Top 10 most disastrous software bugs
Introduction
A bug is a fault or flaw in software that causes it to behave unexpectedly or produce incorrect results. A bug alters the behavior of the software, and the software does not function as expected. Bugs can be functional, behavioral, or cosmetic. Any deviation from the user story, any glitch in the UI, or if the software does not function as intended by the developer, then it is termed a bug.
A bug can cause malfunction. A bug could occur due to multiple reasons like coding errors, inadequate understanding of the requirement, miscommunication between teams, misunderstanding the requirements and designs, the complexity of code, design, architecture, and changes in the environment, etc. They are generally found during the testing phase.
Failing to address bugs early in the development process can lead to significantly increased costs. As bugs go unnoticed, they can affect more parts of the code, making them harder and more time-consuming to fix later on. This not only increases development costs but also disrupts the workflow, reducing overall productivity. Moreover, bugs that make it to the final product can result in customer dissatisfaction, negative reviews, and loss of trust... that in most normal cases. What if two additional factors were added? Billions of dollars, and human lives at stake. A real recipe for disaster, isn't it? Here are the Top 10 most disastrous software bugs.

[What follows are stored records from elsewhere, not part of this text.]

/-- Output tiles that a course has written when it completes; the records of a deferred head are none yet (R268, R273). -/
def CourseRun.tilesOut (c : CourseRun) : Nat :=
  let n := c.d.outCols
  let at' := if c.out.isEmpty then c.at' else c.outAt
  let part := if 1 < n && c.d.bn != 5 && c.d.bn != 6 && at'.sweep == c.d.sweeps then min at'.j n else 0
  if !c.checked || c.d.defer then 0 else if c.status = 1 then tilesOf c.d.m * n else at'.band * n + part

/-- A course of an attention order works on the blocks that the order names, from a whole row band on: Q, O and LSE from that
band, K, V and the mask as they stand (R423, R427). -/
def CourseDesc.servesAt (d : CourseDesc) (v : Vector Word 6) (f : Fmt) : Bool :=
  let band := (d.par 2 - v.get 4).toNat / 64
  let at' := fun (base : Word) (n : Nat) => base + BitVec.ofNat 32 (band * n)
  d.a == at' (v.get 0) (tilesOf d.k * 128 * f.width) && d.b == v.get 1 && d.c == v.get 2 &&
    d.out == at' (v.get 3) (d.dv * 128 * d.fo.width) && d.par 2 == at' (v.get 4) 64 &&
    (!d.masked || d.aux0 == at' (v.get 5) (tilesOf d.n * 128))

/-- A course is work of an order: its block holds what the order asks for, over the whole reduction and over whole row
bands (R423, R426, R427). -/
def CourseRun.serves (r : CourseRun) (w : OrderWork) : Bool :=
  let d := r.d
  let agrees := fun (o : Option Nat) (n : Nat) => match o with | some x => x == n | none => true
  w.bonds.contains d.bond && (d.bn == 15 ||
    ((w.shapes.isEmpty || w.shapes.contains (d.bond, d.n, d.k)) &&
      (match w.fmt with
        | some f => (r.forms.get 0).fmt == f && (r.forms.get 1).fmt == f && (r.forms.get 2).fmt == f &&
            (match w.blocks with | some v => d.servesAt v f | none => true)
        | none => true) &&
      agrees w.m d.m && agrees w.n d.n && agrees w.k d.k && d.s == w.s && d.sat == w.sat &&
      (match w.fmto with | some f => f == d.fmto | none => true) &&
      ((d.bn != 5 && d.bn != 6 && d.bn != 7) || (d.causal == w.causal && d.masked == w.mask)) &&
      (match w.offset with | some o => !d.causal || o == d.par 1 | none => true) &&
      (match w.tau with | some t => t == d.tau | none => true)))

/-- The last output of an order with a product: the course of its kernel that has completed (R425). -/
def State.noteCourse (s : State) (c : CourseRun) : State :=
  match (Reader.hart? c.who).bind s.kernelOf with
  | some o =>
    if o.work.any c.serves then
      s.modOrder o.id fun p => { p with last := some (c.sum.toWord, c.status), written := p.written + c.tilesOut }
    else s
  | none => s

/-- Writes SUMMARY and STATUS once every line of the course's writes has been acknowledged, and then waits for theirs
(R246, R363): whether that is over. -/
def State.mortarDone (s : State) (o : OutWords) : State × Bool :=
  if !s.mortarSettled then (s, false)
  else
    let (s, ok) := if (s.mortar.block keyDone).isSome then (s, true)
      else
        let (s, ok) := s.mortarWrite keyDone {} o
        (if ok then s.keepBlock keyDone [] else s, ok)
    if ok && s.mortarSettled then
      ((s.dropBlocks fun k => k == keyDone).modMortar fun m => { m with writes := [] }, true)
    else (s, false)

/-- A course completes: SUMMARY, then STATUS, then its registers, flags, statistics and the bond event (R244, R246); a
dropped course before it (R247). It waits for the acknowledgement of its Moraine lines (R363). -/
def State.courseComplete (s : State) : State :=
  match s.mortar.dropped with
  | (addr, who) :: r =>
    match s.mortarDone (doneWords addr emptySummary 7) with
    | (s, false) => s
    | (s, true) => (s.modMortar fun m => { m with dropped := r }).raiseFor who 1
  | [] =>
    match s.mortar.run with
    | none => s
    | some c =>
      if !c.finished then s
      else
        match s.mortarDone (doneWords c.addr c.sum.toWord c.status) with
        | (s, false) => s
        | (s, true) =>
          let s := s.forEach s.mortar.acc fun s a => s.endAccess a.id
          let s := s.modMortar fun m => { m with run := none, acc := [], aux := [] }
          let s := if c.checked then s.clearWorking c.d else s
          let s := match Reader.hart? c.who with
            | some h => s.modHart h fun t =>
                { t with csr := { t.csr with vflags := t.csr.vflags.or c.flags }
                         bank := if c.checked && c.status == 1 then ssetMany {} t.bank c.bank else t.bank }
            | none => s
          (s.noteCourse c).raiseFor c.who 1

/-! ## Operand tiles (R232 to R237, R253, R254) -/

/-- An operand transfer: its kind, its tag indices, whether it is the last along the reduction, and the result that it
brings. -/
structure Send where
  kind : BitVec 3
  i : Nat
  j : Nat
  kx : Nat
  last : Bool := false
  brings : Option (BitVec 3 × Nat × Nat) := none
deriving DecidableEq, Repr

/-- Transfer `n` of a product over `kt` reduction tiles: the two operands by turns. -/
def prodSend (k1 k2 : BitVec 3) (kt i j n : Nat) (res : BitVec 3) : Send :=
  let kx := n / 2
  let last := kx + 1 == kt
  { kind := if n % 2 = 0 then k1 else k2, i, j, kx, last
    brings := if last && n % 2 = 1 then some (res, i, j) else none }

#10 - AT&T long-distance network crash [Telecommunications]
The popular carrier AT&T, although a successful company now, could have lost it all on January 15th, 1990. They opted to upgrade to more complex software than their current one in hopes of improving long-distance calling. However, this decision backfired spectacularly. What transpired over the next nine hours was a businessman’s nightmare: 75 million missed phone calls, an estimated 200,000 airline reservations canceled, and a loss of $60 million in long-distance charges.
All this chaos was because the new software included instructions to push messages to the switching centers much faster than normal. The switching centers handled the calls and carried them out, but when they received calls faster than they were prepared for, they sent a signal to the next switch, which began to reset itself. Like dominoes, that switch sent a signal to the next one, causing it to reset as well, and so on. Eventually, every switch was caught in a loop of constant resetting. With no switches available to handle incoming calls, AT&T’s services were left completely unavailable. Surprisingly, the company was not as hindered as you might think and still stands strong today.
#9 - NASA's Mariner 1 [Space]
The year is 1962. The news has been hyping up the Mariner 1 launch as an epic feat in the space age. You sit on the edge of your seat, gritting your teeth as the unmanned spacecraft is seconds away from takeoff. Then, liftoff. For a whole four minutes, you are filled with glee as you witness the extent of human knowledge. And then—BOOM!—the screen is flooded with a ravaged piece of metal in the sky and the glaring flare of failure.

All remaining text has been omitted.